The Molecular Genetics research group at the University of Murcia recently published a review of their research in the prestigious Annual Review of Biochemistry at the invitation of Robert D. Kornberg, Nobel Prize in Chemistry in 2006 and editor of that medium.
This study focuses on his most relevant work: the discovery of a new type of photoreceptor protein that uses vitamin B12 as a light-sensing molecule.
Through this research, the team found a new role for this vitamin unknown to date.
This review includes a route from the first signs of the discovery, named by the principal investigator of the Montserrat group Elías Arnanz as an Eureka moment, to the experimental demonstration and the publication in Nature, to be able to show the photography of the protein in operation at any moment .
Elías explains that this article supposes for them an important recognition of the international community to the findings realized during the last years.
"We are still trying to understand in more detail how it works and to observe if the application is possible", comments the professor in Genetics.
The UMU research team works to understand how we respond to the stimuli to which we are exposed using a bacterial model, through which we can extrapolate important results.
The review article focuses on CarH protein of the bacterium, which together with other proteins found by the group, called Car, control the production of carotenes, reddish pigments found also in tomatoes or carrots and that bacteria Produces to protect against damage from light.
The group also investigates the other Car proteins, some of which are more typical of higher organisms.

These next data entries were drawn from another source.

theorem setRing_keeps {ps : List Piece} {func n reg : Nat} {v : Word} {s₀ s : Sw} (hk₀ : partsIn parts45 ps = true) (h₀ : Sw.keeps ps s₀ s) :
    Sw.keeps ps s₀ (setRing func n reg v s) := by
  unfold setRing
  repeat'
    first
    | with_reducible first | assumption | intro _ | apply keeps_ite | apply regDiscard_keeps | apply ringStart_keeps | apply ringStop_keeps | apply modRing_keeps | exact partsIn_trans (by decide) hk₀
    | dsimp only
    | split

theorem setEvq_keeps {ps : List Piece} {func q reg : Nat} {v : Word} {s₀ s : Sw} (hk₀ : partsIn parts22 ps = true) (h₀ : Sw.keeps ps s₀ s) :
    Sw.keeps ps s₀ (setEvq func q reg v s) := by
  unfold setEvq
  repeat'
    first
    | with_reducible first | assumption | intro _ | apply keeps_ite | apply evqStart_keeps | apply evqStop_keeps | apply regDiscard_keeps | apply modEvq_keeps | exact partsIn_trans (by decide) hk₀
    | dsimp only
    | split

theorem setPersonality_keeps {ps : List Piece} {n : Nat} {v : Word} {s₀ s : Sw} (hk₀ : partsIn parts68 ps = true) (h₀ : Sw.keeps ps s₀ s) :
    Sw.keeps ps s₀ (setPersonality n v s) := by
  unfold setPersonality
  repeat'
    first
    | with_reducible first | assumption | intro _ | apply keeps_ite | apply adminDown_keeps | apply adminUpOp_keeps | apply modQuad_keeps | apply modReg_keeps | exact partsIn_trans (by decide) hk₀
    | exact fun _ => rfl
    | (intro; dsimp only; split <;> rfl)
    | dsimp only

theorem setCredit_keeps {ps : List Piece} {func n w : Nat} {v : Word} {s₀ s : Sw} (hk₀ : partsIn [.glb, .evqs, .msix, .last0106, .portReg, .outs] ps = true) (h₀ : Sw.keeps ps s₀ s) :
    Sw.keeps ps s₀ (setCredit func n w v s) := by
  unfold setCredit
  repeat'
    first
    | with_reducible first | assumption | intro _ | apply keeps_ite | apply regDiscard_keeps | apply modReg_keeps | exact partsIn_trans (by decide) hk₀
    | exact fun _ => rfl
    | (intro; dsimp only; split <;> rfl)
    | dsimp only

theorem setPort_keeps {ps : List Piece} {func n reg : Nat} {v : Word} {s₀ s : Sw} (hk₀ : partsIn [.glb, .evTimes, .wear, .time, .sync, .rings, .evqs, .jobs, .flags, .msix, .last0106, .portReg, .portMap, .portCnt, .portLink, .portQ, .portSec, .quads, .lanes, .tiles, .hbm, .cxl, .pool, .ctxs, .fab, .rcv, .migQueues, .outs, .freeCtr] ps = true) (h₀ : Sw.keeps ps s₀ s) :
    Sw.keeps ps s₀ (setPort func n reg v s) := by
  unfold setPort
  repeat'
    first
    | with_reducible first | assumption | intro _ | apply keeps_ite | apply regDiscard_keeps | apply setCredit_keeps | apply setPersonality_keeps | apply modReg_keeps | exact partsIn_trans (by decide) hk₀
    | exact fun _ => rfl
    | (intro; dsimp only; split <;> rfl)
    | dsimp only

theorem setLane_keeps {ps : List Piece} {func l reg : Nat} {v : Word} {s₀ s : Sw} (hk₀ : partsIn parts34 ps = true) (h₀ : Sw.keeps ps s₀ s) :
    Sw.keeps ps s₀ (setLane func l reg v s) := by
  unfold setLane
  repeat'
    first
    | with_reducible first | assumption | intro _ | apply keeps_ite | apply injectWrite_keeps | apply testWrite_keeps | apply modLane_keeps | apply modTest_keeps | exact partsIn_trans (by decide) hk₀
    | dsimp only
    | split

"We humans have a protein similar to a Car protein, which we do not know how it works, so we are using our bacteria to understand its function and from there to understand the functioning in higher organisms."

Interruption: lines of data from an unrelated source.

-- ==== Sys2Proof/Laws/State.lean ====
section
/-! SUPPORT. Each named update of the switch, field by field: what it changes and that it leaves every other field alone. -/
namespace Sys2Proof.Machine

variable (s : Sw)

/-! ### modGlb -/

@[simp] theorem Sw.modGlb_glb (f : Glb → Glb) : (s.modGlb f).glb = f s.glb := rfl
@[simp] theorem Sw.modGlb_pwr (f : Glb → Glb) : (s.modGlb f).pwr = s.pwr := rfl
@[simp] theorem Sw.modGlb_wear (f : Glb → Glb) : (s.modGlb f).wear = s.wear := rfl
@[simp] theorem Sw.modGlb_sec (f : Glb → Glb) : (s.modGlb f).sec = s.sec := rfl
@[simp] theorem Sw.modGlb_time (f : Glb → Glb) : (s.modGlb f).time = s.time := rfl
@[simp] theorem Sw.modGlb_sync (f : Glb → Glb) : (s.modGlb f).sync = s.sync := rfl
@[simp] theorem Sw.modGlb_host (f : Glb → Glb) : (s.modGlb f).host = s.host := rfl
@[simp] theorem Sw.modGlb_ports (f : Glb → Glb) : (s.modGlb f).ports = s.ports := rfl
@[simp] theorem Sw.modGlb_quads (f : Glb → Glb) : (s.modGlb f).quads = s.quads := rfl
@[simp] theorem Sw.modGlb_lanes (f : Glb → Glb) : (s.modGlb f).lanes = s.lanes := rfl
@[simp] theorem Sw.modGlb_engines (f : Glb → Glb) : (s.modGlb f).engines = s.engines := rfl
@[simp] theorem Sw.modGlb_sites (f : Glb → Glb) : (s.modGlb f).sites = s.sites := rfl
@[simp] theorem Sw.modGlb_tiles (f : Glb → Glb) : (s.modGlb f).tiles = s.tiles := rfl
@[simp] theorem Sw.modGlb_takeovers (f : Glb → Glb) : (s.modGlb f).takeovers = s.takeovers := rfl
@[simp] theorem Sw.modGlb_hbm (f : Glb → Glb) : (s.modGlb f).hbm = s.hbm := rfl
@[simp] theorem Sw.modGlb_cxl (f : Glb → Glb) : (s.modGlb f).cxl = s.cxl := rfl
@[simp] theorem Sw.modGlb_cxlHoldMs (f : Glb → Glb) : (s.modGlb f).cxlHoldMs = s.cxlHoldMs := rfl
@[simp] theorem Sw.modGlb_cxlGen (f : Glb → Glb) : (s.modGlb f).cxlGen = s.cxlGen := rfl
@[simp] theorem Sw.modGlb_pool (f : Glb → Glb) : (s.modGlb f).pool = s.pool := rfl
@[simp] theorem Sw.modGlb_groveC (f : Glb → Glb) : (s.modGlb f).groveC = s.groveC := rfl
@[simp] theorem Sw.modGlb_ctxs (f : Glb → Glb) : (s.modGlb f).ctxs = s.ctxs := rfl
@[simp] theorem Sw.modGlb_fab (f : Glb → Glb) : (s.modGlb f).fab = s.fab := rfl
@[simp] theorem Sw.modGlb_rcv (f : Glb → Glb) : (s.modGlb f).rcv = s.rcv := rfl
@[simp] theorem Sw.modGlb_kernels (f : Glb → Glb) : (s.modGlb f).kernels = s.kernels := rfl
@[simp] theorem Sw.modGlb_migQueues (f : Glb → Glb) : (s.modGlb f).migQueues = s.migQueues := rfl
@[simp] theorem Sw.modGlb_outs (f : Glb → Glb) : (s.modGlb f).outs = s.outs := rfl
@[simp] theorem Sw.modGlb_freeCtr (f : Glb → Glb) : (s.modGlb f).freeCtr = s.freeCtr := rfl

/-! ### modPwr -/

@[simp] theorem Sw.modPwr_glb (f : Pwr → Pwr) : (s.modPwr f).glb = s.glb := rfl
@[simp] theorem Sw.modPwr_pwr (f : Pwr → Pwr) : (s.modPwr f).pwr = f s.pwr := rfl
@[simp] theorem Sw.modPwr_wear (f : Pwr → Pwr) : (s.modPwr f).wear = s.wear := rfl
@[simp] theorem Sw.modPwr_sec (f : Pwr → Pwr) : (s.modPwr f).sec = s.sec := rfl
@[simp] theorem Sw.modPwr_time (f : Pwr → Pwr) : (s.modPwr f).time = s.time := rfl
@[simp] theorem Sw.modPwr_sync (f : Pwr → Pwr) : (s.modPwr f).sync = s.sync := rfl
@[simp] theorem Sw.modPwr_host (f : Pwr → Pwr) : (s.modPwr f).host = s.host := rfl
@[simp] theorem Sw.modPwr_ports (f : Pwr → Pwr) : (s.modPwr f).ports = s.ports := rfl
@[simp] theorem Sw.modPwr_quads (f : Pwr → Pwr) : (s.modPwr f).quads = s.quads := rfl
@[simp] theorem Sw.modPwr_lanes (f : Pwr → Pwr) : (s.modPwr f).lanes = s.lanes := rfl
@[simp] theorem Sw.modPwr_engines (f : Pwr → Pwr) : (s.modPwr f).engines = s.engines := rfl
@[simp] theorem Sw.modPwr_sites (f : Pwr → Pwr) : (s.modPwr f).sites = s.sites := rfl
@[simp] theorem Sw.modPwr_tiles (f : Pwr → Pwr) : (s.modPwr f).tiles = s.tiles := rfl
@[simp] theorem Sw.modPwr_takeovers (f : Pwr → Pwr) : (s.modPwr f).takeovers = s.takeovers := rfl
@[simp] theorem Sw.modPwr_hbm (f : Pwr → Pwr) : (s.modPwr f).hbm = s.hbm := rfl
@[simp] theorem Sw.modPwr_cxl (f : Pwr → Pwr) : (s.modPwr f).cxl = s.cxl := rfl
@[simp] theorem Sw.modPwr_cxlHoldMs (f : Pwr → Pwr) : (s.modPwr f).cxlHoldMs = s.cxlHoldMs := rfl
@[simp] theorem Sw.modPwr_cxlGen (f : Pwr → Pwr) : (s.modPwr f).cxlGen = s.cxlGen := rfl
@[simp] theorem Sw.modPwr_pool (f : Pwr → Pwr) : (s.modPwr f).pool = s.pool := rfl
@[simp] theorem Sw.modPwr_groveC (f : Pwr → Pwr) : (s.modPwr f).groveC = s.groveC := rfl
@[simp] theorem Sw.modPwr_ctxs (f : Pwr → Pwr) : (s.modPwr f).ctxs = s.ctxs := rfl
@[simp] theorem Sw.modPwr_fab (f : Pwr → Pwr) : (s.modPwr f).fab = s.fab := rfl
@[simp] theorem Sw.modPwr_rcv (f : Pwr → Pwr) : (s.modPwr f).rcv = s.rcv := rfl
@[simp] theorem Sw.modPwr_kernels (f : Pwr → Pwr) : (s.modPwr f).kernels = s.kernels := rfl
@[simp] theorem Sw.modPwr_migQueues (f : Pwr → Pwr) : (s.modPwr f).migQueues = s.migQueues := rfl
@[simp] theorem Sw.modPwr_outs (f : Pwr → Pwr) : (s.modPwr f).outs = s.outs := rfl
@[simp] theorem Sw.modPwr_freeCtr (f : Pwr → Pwr) : (s.modPwr f).freeCtr = s.freeCtr := rfl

After the finding on CarH carried out in the University of Murcia, during the review they have verified that this protein is very extended in other bacteria, in which its function is unknown.
Currently, the team of Elijah does an evolutionary work to understand how this type of protein has emerged as well as how it works in other bacteria, finding very interesting variants.

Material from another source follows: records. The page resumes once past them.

/-! ### Update sessions and activation (16 R509, R510) -/

theorem openSession_images (bmc : Bool) (s : Sw) : Sw.keepsImages s (openSession bmc s) := by
  intro h
  have hwf := modSlot_wf (!s.sec.activeB) (fun _ => erasedSlot) s (fun _ _ => erasedSlot_wf) h
  exact keepsImages_of_bytes rfl rfl hwf
theorem writeImage_images (a : Nat) (l : List Byte) (s : Sw) : Sw.keepsImages s (writeImage a l s) := writeImage_wf a l
theorem raiseHeld_images {code : Nat} {l : List Byte} {a s : Sw} (h : Sw.keepsImages a s) : Sw.keepsImages a (raiseHeld code l s) :=
  keeps_images (raiseHeld_keeps (by decide) (.refl _ _)) h
theorem closeSession_images (f : Fuses) (bmc : Bool) (s : Sw) : Sw.keepsImages s (closeSession f bmc s) := by
  unfold closeSession
  extract_lets closed i slot
  have hclosed : Sw.keepsImages s closed := by
    intro h
    have hwf := modSlot_wf (!s.sec.activeB) (verifySlot f) s (fun _ hi => hi) h
    exact keepsImages_of_bytes rfl rfl hwf
  split
  · exact raiseHeld_images hclosed
  · exact raiseHeld_images (modSec_images (fun _ => rfl) (fun _ => rfl) hclosed)
theorem complete_images (t : Tok) (st : Nat) {a s : Sw} (h : Sw.keepsImages a s) : Sw.keepsImages a (complete t st s) :=
  h.trans (keepsImages_of_keeps (complete_keeps (by decide) (.refl _ _)))
theorem guardDesc_images {t : Tok} {checks : List (Bool × Nat)} {f : Sw → Sw} {s : Sw} (hf : Sw.keepsImages s (f s)) :
    Sw.keepsImages s (guardDesc t checks f s) := by
  unfold guardDesc
  split
  · exact complete_images t _ (.refl s)
  · exact hf
theorem hostGuard_images {b : Sub} {t : Tok} {f : Sw → Sw} {s : Sw} (hf : Sw.keepsImages s (f s)) :
    Sw.keepsImages s (hostGuard b t f s) := by
  unfold hostGuard
  split
  · exact keepsImages_of_keeps (hostFail_keeps (by decide) (.refl _ _))
  · exact hf
theorem fwLoadOp_images (f : Fuses) (b : Sub) (t : Tok) (s : Sw) : Sw.keepsImages s (fwLoadOp f b t s) := by
  unfold fwLoadOp
  extract_lets first off len
  refine guardDesc_images ?_
  have hwritten : Sw.keepsImages s (writeImage off (padTo len (b.host.take len)) (onlyIf first (openSession false) s)) :=
    (onlyIf_images (openSession_images false) (.refl s)).trans (writeImage_images _ _ _)
  have hdone : Sw.keepsImages s ((fun s =>
      let s := onlyIf first (openSession false) s
      let s := writeImage off (padTo len (b.host.take len)) s
      if b.flag 8 1 then
        let s := closeSession f false s
        complete t (if s.sec.other.ok f then stOk else stBad) s
      else complete t stOk s) s) :=
    images_ite (complete_images t _ (hwritten.trans (closeSession_images f false _))) (complete_images t _ hwritten)
  split
  · exact hdone
  · exact hostGuard_images hdone
theorem activate_images (s : Sw) : Sw.keepsImages s (activate s) := modSec_images (fun _ => rfl) (fun _ => rfl) (.refl s)
theorem fwActivateOp_images (f : Fuses) (b : Sub) (t : Tok) (s : Sw) : Sw.keepsImages s (fwActivateOp f b t s) :=
  guardDesc_images ((complete_images t _ (activate_images s)).trans (warmReset_images 4 _))
theorem activateFirmwareOp_images (f : Fuses) (self : Bool) (s : Sw) : Sw.keepsImages s (activateFirmwareOp f self s) := by
  unfold activateFirmwareOp
  extract_lets answer
  split
  · exact keepsImages_of_sec rfl
  · split
    · exact keepsImages_of_sec rfl
    · exact (out_images (activate_images s)).trans (warmReset_images 4 _)
theorem pldmOp_images (f : Fuses) (p : PldmStep) (s : Sw) : Sw.keepsImages s (pldmOp f p s) := by
  unfold pldmOp
  extract_lets answer
  cases p with
  | requestUpdate =>
    dsimp only
    split
    · exact out_images (.refl s)
    · exact out_images (openSession_images true s)
  | data offset bytes =>
    dsimp only
    split
    · exact out_images (.refl s)
    · split
      · exact out_images (.refl s)
      · exact out_images (writeImage_images _ _ s)
  | verify =>
    dsimp only
    have hclosed := closeSession_images f true s
    split
    · exact out_images (.refl s)
    · split
      · split
        · exact (out_images hclosed).trans (afterRoot_images f _)
        · exact out_images hclosed
      · exact out_images hclosed
  | cancel =>
    dsimp only
    split
    · exact out_images (.refl s)
    · exact out_images (modSec_images (fun _ => rfl) (fun _ => rfl) (.refl s))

This discovery served to publish in the prestigious journal of impact PNAS in 2011, and later in 2015 in the recognized Nature, in collaboration with a group at the Massachusetts Institute of Technology in the United States, and Nature Communications, explaining the operation of this protein.
The Annual Reviews, as the name implies, are magazines that are published annually with review articles made at the invitation of well-known researchers to the most internationally recognized teams on certain leading topics.
The first magazine in the Annual Reviews collection was the Annual Review of Biochemistry, founded in 1932 by Professor J. Murray Luck of Stanford University, given the impossibility of covering all existing scientific literature on a given subject.
Thus, it was decided that each year a critical review on the state of various issues was carried out, guiding the path to future research and guiding the issues to be resolved.
This year Volume 86 is published, with such relevant subjects as autophagy, recently recognized with a Nobel Prize or the development of new antibiotics.
Other international groups are using the findings obtained to develop new lines of research among which is to find applications to this protein in a novel field known as Optogenetics.
One of its uses may be to control the transmission of signals through light, as has been shown recently in zebrafish and in human cells.
These advances may have an application in fields of research as relevant as cancer.
Other light sensing proteins are already being used as a new strategy in Neurobiology to precisely control the activation of certain neurons and understand how they work.